4. Un secteur vecteur d’opportunités pour les entreprises françaises
La dynamique chilienne en matière d'IA offre des opportunités intéressantes pour les entreprises françaises spécialisées dans les technologies numériques et l'intelligence artificielle. Ces entreprises pourraient tirer avantage de cette position stratégique pour développer des partenariats en R&D, investir dans des projets innovants et contribuer à l’essor du secteur technologique au Chili.
La présence d’Inria dans le pays est également un atout pour les entreprises françaises qui souhaitent se développer au Chili et en Amérique latine, le centre Inria Chile étant reconnu comme centre de R&D par le gouvernement chilien et bénéficiant de solides connexions avec l’écosystème chilien de recherche et d’innovation. L’appartenance du Chili au réseau européen Eureka représente également une opportunité pour les entreprises françaises puisque cela leur permet de postuler à des fonds publics pour le développement de projets ou clusters de R&D avec des entreprises et centres de recherche du Chili.

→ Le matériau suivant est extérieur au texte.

-- ==== Sys2Proof/Machine/Memory.lean ====
section
/-!
DEFINITION. The memory commands (R376, R387) and the host bus: the memory window (R294, R494 to R496), snoops and
back-invalidates (R493, R495), the host link (R488, R499).
-/
namespace Sys2Proof.Machine

/-! ## MEM_COPY, MEM_FILL, MEM_VERIFY -/

/-- An address and a count of whole lines, in one store unless it is a host address (R282, R376). -/
def State.lineRange (s : State) (host : Bool) (a n : Nat) : Bool :=
  a % 64 == 0 && n % 64 == 0 && decide (64 ≤ n) && (host || s.mappedRange a n)

def overlaps (a n b m : Nat) : Bool := decide (a < b + m) && decide (b < a + n)

/-- Memory behind the host link can be reached (R499): host addresses and the far tier need a module up. -/
def State.reach (s : State) (host : Bool) (a : Nat) : Bool := s.hostUp || (!host && decide (a < farLo))

/-- Check 5 of MEM_COPY. -/
def State.copyCheck (s : State) (p : Pkt) : Option Refuse :=
  let (src, dst, n, fl) := (p.arg 0 8, p.arg 8 8, p.arg 16 8, p.arg 24 1)
  let (sh, dh) := (bitsOf fl 0 1 == 1, bitsOf fl 1 1 == 1)
  badParam (decide (3 < fl) || !zeroAt p.body 25 7 || decide (2 ^ 40 < n) || !s.lineRange sh src n || !s.lineRange dh dst n ||
    (sh == dh && overlaps src n dst n))

/-- MEM_COPY. -/
def execMemCopy (n : Fin 64) (p : Pkt) (s : State) : Res :=
  ringRes p (s.cmd n opMemCopy p (s.copyCheck p) none fun t =>
    t.accept n opMemCopy p (.memCopy (p.arg 0 8) (p.arg 8 8) (p.arg 16 8) (bitsOf (p.arg 24 1) 0 1 == 1)
      (bitsOf (p.arg 24 1) 1 1 == 1)) 0)

/-- Copy up to the first source line whose welt fails (R309, R310, R451); a host source has none. -/
def State.copyLines (s : State) (src dst n : Nat) (sh dh : Bool) : State × Bool :=
  let bad := if sh then none else s.badLine src n
  let m := match bad with
    | some a => a - src
    | none => n
  ((if sh then s else (s.touch src m).lineReport bad).dstWrite dh dst (s.srcBytes sh src m), bad.isSome)

/-- MEM_COPY_DONE. -/
def execMemCopyDone (op : Nat) (s : State) : Res :=
  .next (match s.opOf op with
    | some o => match o.kind with
      | .memCopy src dst n sh dh =>
        if s.reach sh src && s.reach dh dst then
          let (t, bad) := s.copyLines src dst n sh dh
          t.finishOp o (if bad then stWelt else stOk) 0 0
        else s
      | _ => s
    | none => s)

/-- MEM_FILL. -/
def execMemFill (n : Fin 64) (p : Pkt) (s : State) : Res :=
  ringRes p (s.cmd n opMemFill p (badParam (!s.lineRange false (p.arg 0 8) (p.arg 8 8))) none fun t =>
    t.accept n opMemFill p (.memFill (p.arg 0 8) (p.arg 8 8) (BitVec.ofNat 64 (p.arg 16 8))) 0)

/-- `n` bytes of an 8-byte pattern. -/
def patternBytes (n : Nat) (v : DWord) : List Byte := (List.replicate (n / 8) (leBytes 8 v.toNat)).flatten

/-- MEM_FILL_DONE. -/
def execMemFillDone (op : Nat) (s : State) : Res :=
  .next (match s.opOf op with
    | some o => match o.kind with
      | .memFill dst n v =>
        if s.reach false dst then (s.devWrite dst (patternBytes n v)).finishOp o stOk 0 0 else s
      | _ => s
    | none => s)

/-- MEM_VERIFY. -/
def execMemVerify (n : Fin 64) (p : Pkt) (s : State) : Res :=
  ringRes p (s.cmd n opMemVerify p (badParam (!s.lineRange false (p.arg 0 8) (p.arg 8 8))) none fun t =>
    t.accept n opMemVerify p (.memVerify (p.arg 0 8) (p.arg 8 8)) 0)

/-- The outcome of MEM_VERIFY: first failing address and failing line count (R387). -/
def State.verifyResult (s : State) (a n : Nat) : Refuse :=
  match s.badLine a n with
  | none => (stOk, 0, 0)
  | some b =>
    let k := (linesOf a n).countP s.lineBad
    (stWelt, 0, BitVec.ofNat 64 (b % 2 ^ 48 + satTo 0xFFFF k * 2 ^ 48))

/-- MEM_VERIFY_DONE. -/
def execMemVerifyDone (op : Nat) (s : State) : Res :=
  .next (match s.opOf op with
    | some o => match o.kind with
      | .memVerify a n =>
        if s.reach false a then
          let r := s.verifyResult a n
          (s.scan a n).finishOp o r.1 r.2.1 r.2.2
        else s
      | _ => s
    | none => s)

/-! ## The memory window (R294, R494 to R496) -/

/-- HST_LINK_ERR.POISONED (R503). -/
def State.poisoned (s : State) : State := s.modHost fun h => { h with poisoned := satTo 0xFF (h.poisoned + 1) }

def ones64 : List Byte := List.replicate 64 0xFF

/-- A host read of the line at window offset `off`: the folio area and a line whose welt fails return all ones with poison; any
other returns the line as stored, which the host may then hold. -/
def State.windowRead (s : State) (off : Nat) : State :=
  if s.folioLo ≤ off ∨ s.mem.synd.get 0 (off / 64) ≠ 0 ∨ s.uncorrectable (off / 64) = true then
    ((if s.folioLo ≤ off then s else s.lineReport (some off)).poisoned).emit (.memRead off ones64 true)
  else
    let s := s.correct (off / 64)
    let s := s.modHost fun h => { h with filter := if h.filter.contains (off / 64) then h.filter else h.filter ++ [off / 64] }
    s.emit (.memRead off ((List.range 64).map fun i => s.storedByte (off + i)) false)

/-- CXL_MEM_READ. -/
def execCxlMemRead (off : Nat) (s : State) : Res :=
  if off % 64 = 0 ∧ off < hbmBytes then .next (if s.host.memActive then s.windowRead off else s) else .fault .illFormed

/-- The bytes of a line that a write enables, with their addresses. -/
def enabledBytes (off : Nat) (en : BitVec 64) (data : List Byte) : List (Nat × Byte) :=
  (data.zipIdx.filter fun bi => en.getLsbD bi.2).map fun bi => (off + bi.2, bi.1)

/-- A host write: discarded in the folio area, and when it is partial and the old line's welt fails; otherwise at the home slice
when it hits, else in HBM, with a welt for the line (R294, R494). -/
def State.windowWrite (s : State) (off : Nat) (en : BitVec 64) (data : List Byte) : State :=
  if s.folioLo ≤ off ∨ (en ≠ BitVec.allOnes 64 ∧ (s.mem.synd.get 0 (off / 64) ≠ 0 ∨ s.uncorrectable (off / 64) = true)) then s.poisoned
  else s.withMem (s.mem.putLine (off / 64) (enabledBytes off en data) (s.mem.cached.get 0 (off / 64) != 0))

/-- CXL_MEM_WRITE. -/
def execCxlMemWrite (off : Nat) (enable : BitVec 64) (data : List Byte) (s : State) : Res :=
  if off % 64 = 0 ∧ off < hbmBytes ∧ data.length = 64 then
    .next (if s.host.memActive then s.windowWrite off enable data else s)
  else .fault .illFormed

/-- CXL_SNOOP: the device holds no host line and answers RspIHitI (R493). -/
def execCxlSnoop (addr : DWord) (s : State) : Res := .next (s.emit (.snoopResponse addr))

/-- BACK_INVALIDATE_RESPONSE: the waiting writes to the line become visible in order (R495). -/
def execBackInvalidateResponse (line : Nat) (s : State) : Res :=
  let ws := s.host.biWait.filter fun w => w.line == line
  let t := s.each ws fun s w => s.withMem (s.mem.putLine line w.data true)
  .next (t.modHost fun h => { h with biWait := h.biWait.filter (·.line != line), filter := h.filter.filter (· != line) })

/-- GLOBAL_OBSERVATION_RESPONSE: the record that waits behind the completion record's write is written (R493). -/
def execGlobalObservationResponse (addr : DWord) (s : State) : Res :=
  .next (match s.host.goWait.find? fun w => w.1 == addr.toNat with
    | some w =>
      if s.hostUp then (s.modHost fun h => { h with goWait := h.goWait.erase w }).sendRec w.2.1 w.2.2 else s
    | none => s)

/-! ## The host link (R488, R489, R499, R503) -/

def hostRates : List Nat := [4, 8, 12, 16, 24, 32]

/-- HOST_LINK_DOWN: every module goes down. -/
def execHostLinkDown (s : State) : Res := .next (s.modHost fun h => { h with modules := 0, rate := 0 })

/-- The held writes and messages are issued in their original order (R499). -/
def State.releaseHeld (s : State) : State :=
  let (ws, os) := (s.host.heldWrites, s.host.heldOut)
  let s := s.modHost fun h => { h with heldWrites := [], heldOut := [] }
  (s.each ws fun s w => s.modHost fun h => h.put w.1 w.2).each os fun s o => s.emit o

/-- HOST_LINK_UP. -/
def execHostLinkUp (modules : BitVec 4) (rate : BitVec 6) (s : State) : Res :=
  if modules ≠ 0 ∧ hostRates.contains rate.toNat then
    .next ((s.modHost fun h =>
      { h with modules := modules, rate := rate.toNat, retrains := satTo 0xFF (h.retrains + 1) }).releaseHeld)
  else .fault .illFormed

/-- HOST_MODULE_LOST: the module's bit drops, and the rate with the last module (R488, R503). -/
def execHostModuleLost (k : Fin 4) (s : State) : Res :=
  .next (s.modHost fun h =>
    let m := h.modules &&& ~~~ ((1 : BitVec 4) <<< k.val)
    { h with modules := m, rate := if m = 0 then 0 else h.rate })

end Sys2Proof.Machine
end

En 2023, l’indice latino-américain d’intelligence artificielle, créé par le CENIA, classe le Chili en première position de la région, avec un score de 72,67/100, incluant différentes variables comme la qualité des infrastructures, le développement de talents et l’investissement dans la R&D. En 2024, le Chili se classe 3e pays d’Amérique du Sud en nombre de startups spécialisées en IA, avec 152 startups, selon le cabinet d’études INNSPIRAL. 64 % des chefs d’entreprises au Chili estiment que l’IA sera l’une des tendances les plus pertinentes pour son industrie, mais qu’ils manquent de préparation, selon une étude 2024 de EY-IdDC.